Eleven-Plus Preparation Specialists

When telling a story, or describing a scene, you need to be able to describe people as well as place. Here, we’ll look at a few famous examples from literature and think about what we can learn from each.

The Master and Margarita

And then the hot air congealed in front of him, and out of it materialised a transparent man of most bizarre appearance. A small head with a jockey cap, a skimpy little checked jacket that was made out of air … The man was seven feet tall, but very narrow in the shoulders, incredibly thin, and his face, please note, had a jeering look about it.

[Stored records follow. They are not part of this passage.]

/-- 2.8: WARMUP_PULSES = 2, (0, 1) gives (1, 2), and (1, 2) stays. -/
theorem test_exec_warmup :
    gives (exec .evWarmup (at' { cfg3 with warmupPulses := 2 } { Regs.reset _ with armed := false, warmCnt := 1 } 0))
      (fun t => t.regs.armed && t.regs.warmCnt == 2) = true ∧
    gives (exec .evWarmup (at' { cfg3 with warmupPulses := 2 } { Regs.reset _ with armed := true, warmCnt := 2 } 0))
      (fun t => t.regs.armed && t.regs.warmCnt == 2) = true := by decide

/-- 2.9: an `N` cycle from (1, 0, 7, 1) with ACKC = 1. -/
theorem test_step_idle :
    gives (step (at' cfg3 { regs3 true false 7 1 with ackC := true } 0x000001))
      (fun t => core4 t == (true, false, 7, 1) && !t.regs.ackC && report3 t == (false, 0, 0)) = true := by decide

/-- 2.2's corner case and 2.9: a reset cycle with `hall_in = 6` and every line at 1, WARMUP_PULSES = 2. -/
theorem test_step_reset :
    gives (step (at' { cfg3 with warmupPulses := 2 } { Regs.reset _ with armed := true, tickCnt := 2 } 0x0000FE))
      (fun t => t.regs == { Regs.reset t.cfg with armed := false } && t.regs.pattern == 0x19) = true := by decide

/-- The host's view of a table word: after reset the word of EV_WARMUP runs it. -/
theorem test_with_fetch_word :
    gives (step (State.withFetchWord (State.resetFor { cfg3 with warmupPulses := 2 }) 8 0x08))
      (fun t => t.regs.warmCnt == 1) = true := by decide

/-! ### Witnesses: the hypotheses of the statements can be met together -/

/-- A list of words without a reset, by looking at each. -/
theorem notReset_of_all {c : Config} {ws : List (Ciw c)} (h : ws.all (fun w => !(Inputs.ofCiw w).rst) = true) :
    ∀ w ∈ ws, notReset w := by
  intro w hw
  simpa using List.all_eq_true.1 h w hw

/-- Samples, as a word that is no event any more needs them. -/
def heldCorrect : Regs cfg3 := { Regs.reset cfg3 with samples := ⟨true, false, false, false⟩ }

theorem witness_DecodeOfEncode :
    Instr.wellFormed cfg3 (.evCorrect 65535) = true ∧ Instr.wellFormed cfg3 (.romRead 1) = true := by decide

theorem witness_TableWordRunsNext : 31 < 32 ∧ State.reset.cfg.legal = true := by decide

/-- For StepRunsDecodedOperations, StepIsTheFunctionOfR79, UndrivenCycleReadsAFreeWord, EveryInputHasANextState,
LatchAndAcknowledgeStates, ArmedGatesNothing and EdgeSampleComputesAndRecords: a legal configuration; the last needs a
reset and a non-reset word. -/
theorem witness_legal :
    cfg3.legal = true ∧ notReset (c := cfg3) 0x000001 ∧ (Inputs.ofCiw (c := cfg3) 0x000081).rst = true := by decide

theorem witness_IllegalConfigurationRefused_illegal :
    ¬(1 ≤ ({ cfg3 with pReport := 0 } : Config).pReport) := by decide

theorem witness_IllegalConfigurationRefused_legal :
    1 ≤ cfg3.pReport ∧ cfg3.pReport ≤ 2 ^ cfg3.tickW - 1 ∧ cfg3.nsPerTick ≤ 2 ^ cfg3.ivW - 1 ∧
    1 ≤ cfg3.capW ∧ cfg3.capW ≤ 32 ∧ 1 ≤ cfg3.ivW ∧ cfg3.ivW ≤ 64 ∧ 1 ≤ cfg3.tickW ∧ cfg3.tickW ≤ 32 ∧
    cfg3.warmupPulses ≤ 65535 := by decide

theorem witness_ResetSetsEveryRegister :
    cfg3.legal = true ∧ (Inputs.ofCiw (c := cfg3) 0x0000FE).rst = true ∧ notReset (c := cfg3) 0x000021 ∧
    ({ regs3 true false 9 1 with armed := true } : Regs cfg3).armed = true ∧
    tickEvent (regs3 true false 9 1) 0x000001 = false ∧ tickEvent (regs3 true false 9 1) 0x000021 = true ∧
    ¬atBoundary (regs3 true false 9 1) := by decide

theorem witness_EventsInAResetCycleAreNotRemembered :
    cfg3.legal = true ∧ (Inputs.ofCiw (c := cfg3) 0x000089).rst = true ∧ notReset (c := cfg3) 0x000509 ∧
    notReset (c := cfg3) 0x000061 ∧ (ciwLines (c := cfg3) 0x000061).tick = true ∧ cfg3.pReport ≠ 1 ∧
    (ciwLines (c := cfg3) 0x000061).warmup = true ∧ ({ cfg3 with warmupPulses := 2 } : Config).warmupPulses ≠ 0 ∧
    (ciwLines (c := cfg3) 0x000509).tick = false ∧ (ciwLines (c := cfg3) 0x000509).warmup = false := by decide

theorem witness_CorrectEventSetsFlagAndInterval :
    65535 < 2 ^ cfg3.capW ∧ cfg3.legal = true ∧ notReset (c := cfg3) 0x00FA09 ∧
    correctEvent (Regs.reset cfg3) 0x00FA09 = true ∧ wrongEvent (Regs.reset cfg3) 0x00FA09 = false := by decide

theorem witness_WrongEventSetsFlag :
    cfg3.legal = true ∧ notReset (c := cfg3) 0x000015 ∧ wrongEvent (Regs.reset cfg3) 0x000015 = true ∧
    correctEvent (Regs.reset cfg3) 0x000015 = false := by decide

theorem witness_WrongAfterCorrectInOneCycle :
    cfg3.legal = true ∧ notReset (c := cfg3) 0x000A19 ∧ correctEvent (Regs.reset cfg3) 0x000A19 = true ∧
    wrongEvent (Regs.reset cfg3) 0x000A19 = true := by decide

/-- One word for each of the four clauses: a wrong event, a correct one, a boundary tick alone, no event. -/
theorem witness_EventOverridesReportClear :
    cfg3.legal = true ∧ notReset (c := cfg3) 0x000031 ∧ wrongEvent (regs3 true false 42 2) 0x000031 = true ∧
    notReset (c := cfg3) 0x000329 ∧ wrongEvent (regs3 true false 42 2) 0x000329 = false ∧
    correctEvent (regs3 true false 42 2) 0x000329 = true ∧
    notReset (c := cfg3) 0x000021 ∧ wrongEvent (regs3 true false 42 2) 0x000021 = false ∧
    correctEvent (regs3 true false 42 2) 0x000021 = false ∧ tickEvent (regs3 true false 42 2) 0x000021 = true ∧
    atBoundary (regs3 true false 42 2) ∧
    notReset (c := cfg3) 0x000001 ∧ wrongEvent (regs3 true false 42 1) 0x000001 = false ∧
    correctEvent (regs3 true false 42 1) 0x000001 = false ∧
    ¬(tickEvent (regs3 true false 42 1) 0x000001 = true ∧ atBoundary (regs3 true false 42 1)) := by decide

theorem witness_AcknowledgeFollowsEvent :
    cfg3.legal = true ∧ notReset (c := cfg3) 0x000A19 ∧ correctEvent (Regs.reset cfg3) 0x000A19 = true ∧
    wrongEvent (Regs.reset cfg3) 0x000A19 = true := by decide

theorem witness_CycleIsTheSoftwareOrder : cfg3.legal = true ∧ notReset (c := cfg3) 0x000379 := by decide

theorem witness_IdleHoldsEverythingElse :
    cfg3.legal = true ∧ notReset (c := cfg3) 0x00FA0B ∧ correctEvent heldCorrect 0x00FA0B = false ∧
    wrongEvent heldCorrect 0x00FA0B = false ∧ tickEvent heldCorrect 0x00FA0B = false ∧
    warmupEvent heldCorrect 0x00FA0B = false := by decide

theorem witness_IntervalProductModuloWidth :
    65535 < 2 ^ cfg3.capW ∧ cfg3.capW = 16 ∧ cfg3.ivW = 32 ∧ cfg3.nsPerTick ≤ 65537 := by decide

/-- Two words that differ in `captured_ticks` alone: in a reset cycle, and with the line held. -/
theorem witness_CapturedTicksIgnoredWithoutCorrectEvent :
    cfg3.legal = true ∧
    (Inputs.ofCiw (c := cfg3) 0x00020B).hall = (Inputs.ofCiw (c := cfg3) 0x00FA0B).hall ∧
    ciwLines (c := cfg3) 0x00020B = ciwLines (c := cfg3) 0x00FA0B ∧
    (Inputs.ofCiw (c := cfg3) 0x00020B).rst = (Inputs.ofCiw (c := cfg3) 0x00FA0B).rst ∧
    correctEvent heldCorrect 0x00FA0B = false ∧ (Inputs.ofCiw (c := cfg3) 0x00FA8B).rst = true := by decide

/-- Off a boundary, on a boundary, and without a tick event. -/
theorem witness_TickCounts :
    ¬atBoundary (regs3 true false 9 1) ∧ atBoundary (regs3 true false 9 2) ∧ cfg3.legal = true ∧
    notReset (c := cfg3) 0x000021 ∧ tickEvent (regs3 true false 9 1) 0x000021 = true ∧
    tickEvent (regs3 true false 9 2) 0x000021 = true ∧ notReset (c := cfg3) 0x000001 ∧
    tickEvent (regs3 true false 9 1) 0x000001 = false := by decide

/-- A boundary with each of the four flag pairs. -/
theorem witness_BoundaryEvaluation :
    atBoundary (regs3 true false 9 2) ∧ (regs3 true false 9 2).flags = ⟨true, false⟩ ∧
    atBoundary (regs3 false true 9 2) ∧ (regs3 false true 9 2).flags = ⟨false, true⟩ ∧
    atBoundary (regs3 true true 9 2) ∧ (regs3 true true 9 2).flags.correct = (regs3 true true 9 2).flags.wrong ∧
    atBoundary (regs3 false false 9 2) ∧
    (regs3 false false 9 2).flags.correct = (regs3 false false 9 2).flags.wrong := by decide

theorem witness_ReportTriplePerCycle :
    cfg3.legal = true ∧ notReset (c := cfg3) 0x000031 ∧ tickEvent (regs3 true false 42 2) 0x000031 = true ∧
    atBoundary (regs3 true false 42 2) ∧ (regs3 true false 42 2).flags = ⟨true, false⟩ ∧
    tickEvent (regs3 false true 42 2) 0x000031 = true ∧ atBoundary (regs3 false true 42 2) ∧
    (regs3 false true 42 2).flags = ⟨false, true⟩ ∧
    ¬(notReset (c := cfg3) 0x000031 ∧ tickEvent (regs3 true true 42 2) 0x000031 = true ∧
      atBoundary (regs3 true true 42 2) ∧
      (regs3 true true 42 2).flags.correct ≠ (regs3 true true 42 2).flags.wrong) := by decide

theorem witness_OnlyTickUsesTickCount :
    Instr.evWrong ≠ .evTick ∧ Instr.evWrong ≠ .reset ∧ cfg3.legal = true ∧ notReset (c := cfg3) 0x000015 ∧
    tickEvent (regs3 true false 42 2) 0x000015 = false := by decide

/-- A run of two ticks from the last count before the boundary: for TickCountIsEventsModuloPeriod,
AtMostOneReportPerPeriod and EveryRiseAcknowledgedOnce. -/
theorem witness_runs :
    cfg3.legal = true ∧ (regs3 true false 42 2).tickBelowPeriod ∧
    (∀ w ∈ ([0x000029, 0x000001, 0x000021] : List (Ciw cfg3)), notReset w) ∧
    rises (regs3 true false 42 2).samples.tick
      (([0x000029, 0x000001, 0x000021] : List (Ciw cfg3)).map fun w => (ciwLines w).tick) = 2 ∧
    2 ≤ cfg3.pReport := by
  refine ⟨?_, ?_, ?_, ?_, ?_⟩ <;> first | exact notReset_of_all (by decide) | decide

/-- P_REPORT = 1: one correct event and then one tick report at once. -/
theorem witness_ReportsOnlyOnBoundaryTicks :
    ({ cfg3 with pReport := 1 } : Config).legal = true ∧
    (∀ w ∈ ([0x000209, 0x000021] : List (Ciw { cfg3 with pReport := 1 })), notReset w) ∧
    ((Regs.reset { cfg3 with pReport := 1 }).nextByR79 (Inputs.ofCiw 0x000209)
      |>.nextByR79 (Inputs.ofCiw 0x000021)).report.valid = true := by
  refine ⟨?_, ?_, ?_⟩ <;> first | exact notReset_of_all (by decide) | decide

/-- Program 1's shape from a count of 1: a correct event, an idle cycle, a tick, an idle cycle, the boundary tick. -/
theorem witness_LastEventIsReportedAtTheBoundary :
    cfg3.legal = true ∧
    (∀ u ∈ ((0x00FA09 : Ciw cfg3) :: ([0x000001, 0x000021, 0x000001] ++ [0x000021])), notReset u) ∧
    (correctEvent (regs3 false true 9 1) 0x00FA09 = true ∨ wrongEvent (regs3 false true 9 1) 0x00FA09 = true) ∧
    rises (ciwLines (c := cfg3) 0x00FA09).correct
      ((([0x000001, 0x000021, 0x000001] ++ [0x000021]) : List (Ciw cfg3)).map fun u => (ciwLines u).correct) = 0 ∧
    rises (ciwLines (c := cfg3) 0x00FA09).wrong
      ((([0x000001, 0x000021, 0x000001] ++ [0x000021]) : List (Ciw cfg3)).map fun u => (ciwLines u).wrong) = 0 ∧
    (regs3 false true 9 1).tickCnt.toNat + rises (regs3 false true 9 1).samples.tick
      (((0x00FA09 : Ciw cfg3) :: ([0x000001, 0x000021, 0x000001] ++ [0x000021])).map fun u => (ciwLines u).tick) =
        cfg3.pReport ∧
    (regs3 false true 9 1).tickCnt.toNat + rises (regs3 false true 9 1).samples.tick
      (((0x00FA09 : Ciw cfg3) :: [0x000001, 0x000021, 0x000001]).map fun u => (ciwLines u).tick) + 1 =
        cfg3.pReport := by
  refine ⟨?_, ?_, ?_, ?_, ?_, ?_, ?_⟩ <;> first | exact notReset_of_all (by decide) | decide

/-- The same with a wrong event, the other case of the report. -/
theorem witness_LastEventIsReportedAtTheBoundary_wrong :
    notReset (c := cfg3) 0x000011 ∧ wrongEvent (regs3 true false 9 1) 0x000011 = true ∧
    rises (ciwLines (c := cfg3) 0x000011).wrong
      ((([0x000001, 0x000021, 0x000001] ++ [0x000021]) : List (Ciw cfg3)).map fun u => (ciwLines u).wrong) = 0 := by
  decide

This description is brilliant because it involves the reader, and illustrates clearly just how strange this apparition is. Note the word ‘apparition’ – this is someone who has appeared, seemingly out of nowhere. This is made clear from the hot air having ‘congealed’ in front of him, and the fact that he has ‘materialised.’ It is explicitly stated that his appearance is bizarre – but this is a lure for the reader to read on, rather than simply stated and left as that. We are then told that he has a small head, that his jacket was made out of air, and that he was seven feet tall but very thin. We are reminded to ‘please note’ that his face had a ‘jeering look about it.’ Throughout, we feel as if the narrator is really doing their utmost to convey to us how strange this site was, and as such we are fully transported by their description.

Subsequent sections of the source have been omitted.